Rand: Yeah, one of the things that we’re doing is we help customers track their rankings and their performance in search engines as well as their errors and missed opportunities, and that kind of stuff. And I think we’re taking that in 2 directions.
One, trying to offer some help on the mobile side so we’re going to start tracking mobile rankings very soon and you’d be able to compare that against your desktop rankings and also offering a lot more depth than detail about the types of results that you appear in, you know, is there an image blocked between result 3 and 4 and are you listed in there?
Who is listed in there?
How’s your competition going?
Across those keywords that you measure, what are the most common verticals or unique types of features that Google is showing in the results so that you can have a coherence strategy around how you’re going to approach those? Those are big things that we want to help people with.
[04:43] Stephen: Yeah, I love that. And you mentioned mobile rankings. Is that going to be different from the regular rankings?
Rand: We’re actually studying that right now. So we have a project called mozcast.com which you can check out.
It’s ran by Dr. Pete Meyers, one of our data science guys and you know, Dr.

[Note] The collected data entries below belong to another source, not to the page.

/-! ### One space at a time -/

/-- Memory is reached by DRW, LD B, LD [I] and LD Vx,[I] alone (R60). -/
theorem exec_setMem {i : Instr} (s : State) (m : Memory) (hdrw : ∀ x y n, i ≠ .drw x y n)
    (hblock : ∀ x, i ≠ .ldBVx x ∧ i ≠ .ldMemVx x ∧ i ≠ .ldVxMem x) :
    exec i (s.setMem m) = mapNext (fun t => t.setMem m) (exec i s) := by
  cases i with
  | drw x y n => exact absurd rfl (hdrw x y n)
  | ldBVx x => exact absurd rfl (hblock x).1
  | ldMemVx x => exact absurd rfl (hblock x).2.1
  | ldVxMem x => exact absurd rfl (hblock x).2.2
  | ret => rw [exec_ret, exec_ret, apply_dite (mapNext _)]; rfl
  | call => rw [exec_call, exec_call, apply_dite (mapNext _)]; rfl
  | jpV0 => rw [exec_jpV0, exec_jpV0, apply_ite (mapNext _)]; rfl
  | ldVxK => rw [exec_ldVxK, exec_ldVxK, awaitCheck_setMem]; rfl
  | _ => rfl

/-- The framebuffer is reached by CLS and DRW alone (R73). -/
theorem exec_setFb {i : Instr} (s : State) (f : Framebuffer) (hcls : i ≠ .cls)
    (hdrw : ∀ x y n, i ≠ .drw x y n) :
    exec i (s.setFb f) = mapNext (fun t => t.setFb f) (exec i s) := by
  cases i with
  | cls => exact absurd rfl hcls
  | drw x y n => exact absurd rfl (hdrw x y n)
  | ret => rw [exec_ret, exec_ret, apply_dite (mapNext _)]; rfl
  | call => rw [exec_call, exec_call, apply_dite (mapNext _)]; rfl
  | jpV0 => rw [exec_jpV0, exec_jpV0, apply_ite (mapNext _)]; rfl
  | ldBVx => rw [exec_ldBVx, exec_ldBVx, apply_ite (mapNext _)]; rfl
  | ldMemVx => rw [exec_ldMemVx, exec_ldMemVx, apply_ite (mapNext _)]; rfl
  | ldVxMem => rw [exec_ldVxMem, exec_ldVxMem, apply_ite (mapNext _)]; rfl
  | ldVxK => rw [exec_ldVxK, exec_ldVxK, awaitCheck_setFb]; rfl
  | _ => rfl

/-- The stack is reached by CALL and RET alone (R75). -/
theorem exec_setStackSpace {i : Instr} (s : State) (p : Fin 17) (k : Vector Word 16) (hret : i ≠ .ret)
    (hcall : ∀ nnn, i ≠ .call nnn) :
    exec i (setStackSpace s p k) = mapNext (fun t => setStackSpace t p k) (exec i s) := by
  cases i with
  | ret => exact absurd rfl hret
  | call nnn => exact absurd rfl (hcall nnn)
  | drw => rw [exec_drw, exec_drw, apply_ite (mapNext _)]; rfl
  | jpV0 => rw [exec_jpV0, exec_jpV0, apply_ite (mapNext _)]; rfl
  | ldBVx => rw [exec_ldBVx, exec_ldBVx, apply_ite (mapNext _)]; rfl
  | ldMemVx => rw [exec_ldMemVx, exec_ldMemVx, apply_ite (mapNext _)]; rfl
  | ldVxMem => rw [exec_ldVxMem, exec_ldVxMem, apply_ite (mapNext _)]; rfl
  | ldVxK => rw [exec_ldVxK, exec_ldVxK, awaitCheck_setStackSpace]; rfl
  | _ => rfl

/-- Settles O48, one space at a time. -/
theorem storageSpacesAreSeparate : Obligations.StorageSpacesAreSeparate := by
  unfold Obligations.StorageSpacesAreSeparate
  intro i s
  exact ⟨fun hdrw hblock m => exec_setMem s m hdrw hblock,
    fun hcls hdrw f => exec_setFb s f hcls hdrw,
    fun hret hcall p k => exec_setStackSpace s p k hret hcall⟩

end Sys2Proof.Proofs
end

section
/-! Decoding and encoding undo each other, and both follow the opcode map (spec 30_encoding R91, R94, R95, R96). -/

namespace Sys2Proof.Proofs

/-! ### A family's decoder on a word of its format -/

theorem decodeWord_family0 (nnn : Addr12) :
    decodeWord (wordNNN 0x0#4 nnn) = .instr (decodeFamily0 (wordNNN 0x0#4 nnn)) := by
  rw [decodeWord, fieldT_wordNNN]; rfl

theorem decodeWord_family8 (x y n : Nibble) :
    decodeWord (wordXYN 0x8#4 x y n) = decodeFamily8 x y n := by
  simp [decodeWord]

theorem decodeWord_familyE (x : Nibble) (kk : Byte) :
    decodeWord (wordXKK 0xE#4 x kk) = decodeFamilyE x kk := by
  simp [decodeWord]

theorem decodeWord_familyF (x : Nibble) (kk : Byte) :
    decodeWord (wordXKK 0xF#4 x kk) = decodeFamilyF x kk := by
  simp [decodeWord]

theorem wordNNN_inj {t : Nibble} {a b : Addr12} (h : wordNNN t a = wordNNN t b) : a = b := by
  simpa using congrArg fieldNNN h

/-- A well-formed SYS is neither of the two words that family 0 gives to CLS and RET (40_control_flow R122). -/
theorem decodeFamily0_of_wf_sys {nnn : Addr12} (h : (Instr.sys nnn).wf = true) :
    decodeFamily0 (wordNNN 0x0#4 nnn) = .sys nnn := by
  simp only [Instr.wf, Bool.and_eq_true, bne_iff_ne] at h
  obtain ⟨hcls, hret⟩ := h
  have hcls' : wordNNN 0x0#4 nnn ≠ 0x00E0#16 := fun he => hcls (wordNNN_inj (t := 0x0#4) he)
  have hret' : wordNNN 0x0#4 nnn ≠ 0x00EE#16 := fun he => hret (wordNNN_inj (t := 0x0#4) he)
  rw [decodeFamily0, if_neg hcls', if_neg hret', fieldNNN_wordNNN]

/-- Settles O3: the top nibble selects the family, and within families 0, 8, E and F the rest of the row does. -/
theorem decodeOfEncodeIsTheInstruction : Obligations.DecodeOfEncodeIsTheInstruction := by
  unfold Obligations.DecodeOfEncodeIsTheInstruction
  intro i hi
  cases i with
  | cls | ret => rfl
  | sys nnn => exact (decodeWord_family0 nnn).trans (congrArg _ (decodeFamily0_of_wf_sys hi))
  | ldReg | orReg | andReg | xorReg | addReg | subReg | shr | subnReg | shl =>
    exact decodeWord_family8 _ _ _
  | skp | sknp => exact decodeWord_familyE _ _
  | ldVxDt | ldVxK | ldDtVx | ldStVx | addIVx | ldFVx | ldBVx | ldMemVx | ldVxMem =>
    exact decodeWord_familyF _ _
  | _ => simp [encode, decodeWord]

/-! ### A word is put together again from its family and its fields -/

theorem wordNNN_of_fieldT {w : Word} {t : Nibble} (h : (fieldT w).toNat = t.toNat) :
    wordNNN t (fieldNNN w) = w := by
  rw [← BitVec.eq_of_toNat_eq h, wordNNN_fields]

theorem wordXKK_of_fieldT {w : Word} {t : Nibble} (h : (fieldT w).toNat = t.toNat) :
    wordXKK t (fieldX w) (fieldKK w) = w := by
  rw [← BitVec.eq_of_toNat_eq h, wordXKK_fields]

theorem wordXYN_of_fieldT {w : Word} {t : Nibble} (h : (fieldT w).toNat = t.toNat) :
    wordXYN t (fieldX w) (fieldY w) (fieldN w) = w := by
  rw [← BitVec.eq_of_toNat_eq h, wordXYN_fields]

/-! ### What a family's decoder answers encodes to the word it was given -/

theorem encode_decodeFamily0 {w : Word} (h : (fieldT w).toNat = 0) :
    encode (decodeFamily0 w) = w ∧ (decodeFamily0 w).wf = true := by
  have hw : wordNNN 0x0#4 (fieldNNN w) = w := wordNNN_of_fieldT h
  unfold decodeFamily0
  split
  · exact ⟨Eq.symm ‹_›, rfl⟩
  split
  · exact ⟨Eq.symm ‹_›, rfl⟩
  next hcls hret =>
    refine ⟨hw, ?_⟩
    simp only [Instr.wf, Bool.and_eq_true, bne_iff_ne]
    refine ⟨fun he => hcls ?_, fun he => hret ?_⟩ <;> (rw [← hw, he]; rfl)

theorem encode_decodeFamily8 {x y n : Nibble} {i : Instr} (h : decodeFamily8 x y n = .instr i) :
    encode i = wordXYN 0x8#4 x y n ∧ i.wf = true := by
  unfold decodeFamily8 at h
  split at h <;> cases h <;>
    exact ⟨congrArg (wordXYN 0x8#4 x y) (BitVec.eq_of_toNat_eq (Eq.symm ‹_›)), rfl⟩

theorem encode_decodeFamilyE {x : Nibble} {kk : Byte} {i : Instr}
    (h : decodeFamilyE x kk = .instr i) : encode i = wordXKK 0xE#4 x kk ∧ i.wf = true := by
  unfold decodeFamilyE at h
  split_ifs at h with hkk hkk <;> cases h <;> exact ⟨congrArg (wordXKK 0xE#4 x) hkk.symm, rfl⟩

theorem encode_decodeFamilyF {x : Nibble} {kk : Byte} {i : Instr}
    (h : decodeFamilyF x kk = .instr i) : encode i = wordXKK 0xF#4 x kk ∧ i.wf = true := by
  unfold decodeFamilyF at h
  split_ifs at h with hkk hkk hkk hkk hkk hkk hkk hkk hkk <;> cases h <;>
    exact ⟨congrArg (wordXKK 0xF#4 x) hkk.symm, rfl⟩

Pete has been watching search results across tens of thousands or search results for a long time. He recently built a version that looks at mobile vs. desktop so we can quantify those changes.

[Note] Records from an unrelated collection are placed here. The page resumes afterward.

/-- Fields of a drain profile (04:R117). -/
def prAct (p : BitVec 17) : Nat := fld p 0 4
def prRnd (p : BitVec 17) : Nat := fld p 6 3
def prScale (p : BitVec 17) : Nat := fld p 9 2
def prBias (p : BitVec 17) : Nat := fld p 11 2
def prStats (p : BitVec 17) : Nat := fld p 13 2
def prMask (p : BitVec 17) : Bool := p.getLsbD 15
def prSblk (p : BitVec 17) : Bool := p.getLsbD 16

def up256 (n : Nat) : Nat := 256 * ((n + 255) / 256)

/-- Pieces of the scale and bias vectors (04:R115). -/
def scaleVec (d : Desc) (p : BitVec 17) : Nat × Nat :=
  (opaDvec d, 4 * vecLen (prScale p) (dC d).rows (dC d).cols)
def biasVec (d : Desc) (p : BitVec 17) : Nat × Nat :=
  (opaDvec d + up256 (4 * vecLen (prScale p) (dC d).rows (dC d).cols), 4 * vecLen (prBias p) (dC d).rows (dC d).cols)

/-- Pieces of the statistics records and of the mask (04:R125, 05:R139, R140). -/
def statPiece (d : Desc) (p : BitVec 17) : Nat × Nat :=
  (opaStatv d, 48 * vecLen (prStats p) (dC d).rows (dC d).cols)
/-- Mask block size. -/
def maskBm (c : Operand) : Nat := if c.scaled then c.bs else 32
def maskPiece (d : Desc) (p : BitVec 17) : Nat × Nat :=
  let c := dC d
  let base := opaStatv d + up256 (48 * vecLen (prStats p) c.rows c.cols)
  let (lines, len) := if prSblk p then (c.cols, c.rows) else (c.rows, c.cols)
  (base, if prMask p then lines * maskRow ((len + maskBm c - 1) / maskBm c) else 0)

def useRanges (d : Desc) (part : Nat) : List (Nat × Nat) :=
  ((usesOf d).filter (·.part == part)).flatMap fun u =>
    u.o.ranges u.r ++ listRange u.o u.o.rows

/-- The role of C's scale lines in a drain (04:R113). -/
def drainRole (p : BitVec 17) : Role := ⟨false, prSblk p⟩

/-- Source ranges; `prof`: the active profile of an OPA descriptor. Remote operands count too (08:R250). -/
def srcRanges (d : Desc) (prof : BitVec 17) : List (Nat × Nat) :=
  let op := dOpcode d
  match dClass d with
  | 1 => useRanges d 1 ++ useRanges d 2 ++
      (if opaDrains d then [pieceRange (scaleVec d prof), pieceRange (biasVec d prof)] ++ listRange (dC d) (dC d).rows
       else [])
  | 2 =>
    if op == 0x41 then [pieceRange (maskzPiece d)]
    else if op == 0x50 then [((dA d).addr, (dA d).addr + veLen d)]
    else if op == 0x51 then [((dA d).addr, (dA d).addr + veLen d), pieceRange (crcPiece d)]
    else if op == 0x52 then (List.range (veShards d)).map fun i => pieceRange (shardPiece d i)
    else if op == 0x53 then (pqrecShards d false).map fun i => pieceRange (shardPiece d i)
    else if op == 0x30 then (List.range (psumN d)).flatMap fun p =>
      ({ dA d with addr := (dA d).addr + p * psumStride d } : Operand).ranges ⟨false, veScolA d⟩
    else if op == 0x31 then allMemory :: useRanges d 2
    else useRanges d 1 ++ useRanges d 2 ++ (if op == 5 then useRanges d 3 else [])
  | 3 => if op == 2 then [((dA d).addr, (dA d).addr + osf d 0 40)] else useRanges d 1 ++
      (if op == 1 then listRange (dC d) (dC d).rows else [])
  | 4 => if op == 4 || op == 5 || op == 7 || op == 8 then [] else useRanges d 1 ++ (if op == 2 then [] else listRange (dC d) (dC d).rows)
  | _ => []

And in fact, today, just this morning, he tweeted that he was noticing changes to the mobile ranking results that looked fairly dramatic and fairly different from desktops. So Google said that change was coming for 21 but I think Dr. Pete is suggesting maybe the change is already happening right now.
Stephen: Wow, that’s really interesting. I mean it would make sense for that to happen. You guys have been on top of that as well because SEO as a whole is really a science and you’ve got to take in so much data and I can’t imagine the amount of data that goes through most of the day-to-day basis.
Rand: It is pretty crazy. We often talk in Terabytes, not in Gigabytes. That’s nuts.
[05:58] Stephen: Yeah. And it’s all just numbers as well. I mean, there’s a lot of things that you’ve got to do, a lot of look ups and this and that but that’s got to be a bit daunting.
I hope that you’ve got some fail-safes in there, just in case any of the servers go down? No one can just kick the plug?
Rand: Yeah thankfully we’ve built a lot of redundancy over the years. We’re certainly not perfect by any means but we’ve got this nice almost 90% engineering team here at Moz that does a lot of good work around this stuff.
[06:23] Stephen: Fantastic. So, say someone’s looking to get into SEO, looking to get into SEO, looking to start an SEO business, help other websites rank and build up businesses, reputation on SEO. How would you get started in a space like that because I know a lot of our audience is involved with SEO, whether their own business or it might be an agency or what not?
What’s the best way to go about it?
Maybe bringing on some customers, using the right tools, do you have any advice for that?
Rand: Yeah, I’ll speak at a very high level because I think if you want to get in-depth with this stuff, you can go check out the beginner’s guide to SEO which is on Moz’s website and free. But at a high level, what you want to do is understand who is your audience, where are you going to find your customers, you know demographically, psychographically, job-wise, all of those kinds of things and then who are the influencers of your audience which may be a very different group. It could be they’re paying attention to journalists or bloggers or folks on social media or whatever it is.
Who is influencing your audience?
We need to understand both of those groups and then we have to understand what do they search for?
When they’re interested in this topic, what kinds of terms and phrases are they looking for and you can look that through customer interviews.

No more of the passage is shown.